ACTIVITY — Print, exactly as they stand, the lines from the start of the listing to the line containing "let r := ((((r.wr", inclusive.

LISTED RECORDS —
/-- GO: the request buffer is sent as a fragmented message (R171, R173); ignored while BUSY (R184). -/
def Replica.msgGo (r : Replica) (g mtid len : Nat) : Replica :=
  if r.rd .STG_LMSG_BUSY g = 1 then r
  else
    let r := ((((r.wr .STG_LMSG_MTID mtid g).wr .STG_LMSG_LEN len g).wr .STG_LMSG_BUSY 1 g).wr .STG_LMSG_DONE 0 g).wr .STG_LMSG_FAIL 0 g
    r.setLink g { r.link g with nextFrag := some 0, sinceLast := 0, resends := r.rd .STG_RETRY_RCNT, replyFrag := 0, replyB := [] }

/-- The window addresses of a link's message buffers (R184). -/
def stgReq (g : Nat) : Nat := 2 * 2 ^ 20 + 0x1000 + 0x80 * g
def stgRep (g : Nat) : Nat := 2 * 2 ^ 20 + 0x2000 + 0x80 * g

/-- The runtime writes a request and GO, with the next transaction identifier, and awaits a reply of one TYPE (R177). -/
def Replica.stgSend (r : Replica) (g awaited : Nat) (bytes : List Byte) : Replica :=
  let id := (r.link g).mtid % 255 + 1
  let r := { r with blkMem := r.blkMem.wrBytes (stgReq g) (padTo 128 bytes) }
  let r := r.msgGo g id bytes.length
  r.setLink g { r.link g with mtid := id, awaited := awaited }

/-- The reply buffer. -/
def Replica.stgReply (r : Replica) (g : Nat) : List Byte := r.blkMem.rdBytes (stgRep g) 128

/-- IDENT_REQ (R174): the offered versions and the hardware type code of R1. -/
def Replica.sendIdentReq (r : Replica) (g : Nat) : Replica :=
  r.stgSend g 0x81 (leBytes 1 0x01 ++ leBytes 1 (r.rd .STG_CTRL_VERS) ++ leBytes 4 0x24480002)

/-- CONFIG (R176), with the offsets the phase management holds and an APPLY_SEQ 16 frame periods after its LAST. -/
def Replica.configBytes (r : Replica) (v : Env) (g : Nat) : List Byte :=
  let l := r.link g
  let i := l.ident
  let half := v.half g
  let frags := (32 + l.oem.length + 7) / 8
  let apply := (v.seq + (frags + 17) * (if half then 2 else 1)) % 2 ^ 32
  leBytes 1 0x03 ++ leBytes 1 i.verSel ++ leBytes 1 (r.rd .STG_CTRL_LEASE) ++ leBytes 1 half.toNat ++ leBytes 4 apply ++
    ((List.range 8).map fun k => leBytes 2 ((r.ph g).ofs.getD k 0)).flatten ++
    leBytes 2 (r.rd .STG_ZC_ZC_LIM) ++ leBytes 1 (r.rd .STG_ZC_ZC_CYC) ++
    leBytes 1 (if i.verSel = 2 && i.caps % 2 = 1 then r.rd .STG_CTRL_CMP else 0) ++
    leBytes 1 i.slen ++ leBytes 1 i.clen ++ leBytes 1 l.oem.length ++ leBytes 1 0 ++ l.oem
def Replica.sendConfig (r : Replica) (v : Env) (g : Nat) : Replica := r.stgSend g 0x83 (r.configBytes v g)

/-- ROUTE_SET (R174): the routing times of the group's record and the buses CTL_GgWIRE gives an outlet. -/
def Replica.sendRouteSet (r : Replica) (g : Nat) : Replica :=
  let bus (f : Field) (b : Nat) : Nat := if r.rd f g = 31 then 0 else 2 ^ b
  let mask := bus .CTL_GWIRE_BUS0 0 + bus .CTL_GWIRE_BUS1 1 + bus .CTL_GWIRE_BUS2 2 + bus .CTL_GWIRE_BUS3 3
  r.stgSend g 0x84 (leBytes 1 0x04 ++ leBytes 2 (r.prm recPhase g 52 2) ++ leBytes 2 (r.prm recPhase g 54 2) ++
    leBytes 2 (r.prm recPhase g 56 2) ++ leBytes 1 mask)

/-- FAULT of the discovery, with its event (R177). -/
def Replica.discFault (r : Replica) (v : Env) (g : Nat) (ev : Field) : Replica := (r.raise ev).setLink' v g lsFault

/-- IDENT fields within the ranges of R175. -/
def identOk (b : List Byte) : Bool :=
  let ver := byteAt b 2
  let slen := byteAt b 18
  let clen := byteAt b 19
  (byteAt b 3 = 1 || byteAt b 3 = 2) && 56 ≤ slen && slen ≤ 94 && slen % 2 = 0 && 42 ≤ clen && clen ≤ 62 && clen % 2 = 0 &&
    (ver ≠ 1 || (slen = 56 && clen = 42)) && ver ≤ 2 &&
    fieldAt b 20 2 ≤ 200 && fieldAt b 22 2 ≤ 1000 && fieldAt b 24 2 ≤ 500 &&
    1 ≤ byteAt b 30 && byteAt b 30 ≤ 8 && 1 ≤ byteAt b 31 && byteAt b 31 ≤ 4 && fieldAt b 32 4 < 4

def identOf (b : List Byte) : Ident :=
  { maker := fieldAt b 4 2, model := fieldAt b 6 2, unit := fieldAt b 8 8, txLat := fieldAt b 20 2, setup := fieldAt b 22 2,
    turn := fieldAt b 24 2, imax := fieldAt b 26 2, vmax := fieldAt b 28 2, nbus := byteAt b 31, caps := fieldAt b 32 4,
    verSel := byteAt b 2, slen := byteAt b 18, clen := byteAt b 19 }

/-- A unit other than the one last seen on the link resets the group's allocation records (R177, R267); the first since reset does not. -/
def Replica.noteUnit (r : Replica) (g unit : Nat) : Replica :=
  let l := r.link g
  let r := r.setLink g { l with lastUnit := some unit }
  if l.lastUnit = none || l.lastUnit = some unit then r
  else
    let r := r.raise .STG_EVENT_NEW_ENDPOINT
    { r with alloc := { r.alloc with newEndpoint := vput r.alloc.newEndpoint g 1 } }

/-- AUTH_CHAL (R174, R509): a challenge under a usable AUTH_ENDPOINT slot; with none the link waits in AUTH. -/
def Replica.sendAuthChal (r : Replica) (v : Env) (g : Nat) : Replica :=
  match r.authSlot 1 with
  | some k => r.stgSend g 0x82 (leBytes 1 0x02 ++ leBytes 1 k ++ Config.freeBytes v.free 16)
  | none => r.setLink g { r.link g with awaited := 0x82 }

/-- An endpoint on both lanes whose lane B reports another UNIT has lane B refused, and the group runs on lane A (R177). -/
def Replica.checkLaneB (r : Replica) (g unit : Nat) : Replica :=
  let b := (r.link g).replyB
  if r.rd .STG_LCFG_LANES g = 0 && 16 ≤ b.length && fieldAt b 8 8 ≠ unit then
    (r.setLink g { r.link g with refusedB := true }).raise .STG_EVENT_LANE_MISMATCH
  else r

RESPONSE TO THE TASK —
/-- GO: the request buffer is sent as a fragmented message (R171, R173); ignored while BUSY (R184). -/
def Replica.msgGo (r : Replica) (g mtid len : Nat) : Replica :=
  if r.rd .STG_LMSG_BUSY g = 1 then r
  else
    let r := ((((r.wr .STG_LMSG_MTID mtid g).wr .STG_LMSG_LEN len g).wr .STG_LMSG_BUSY 1 g).wr .STG_LMSG_DONE 0 g).wr .STG_LMSG_FAIL 0 g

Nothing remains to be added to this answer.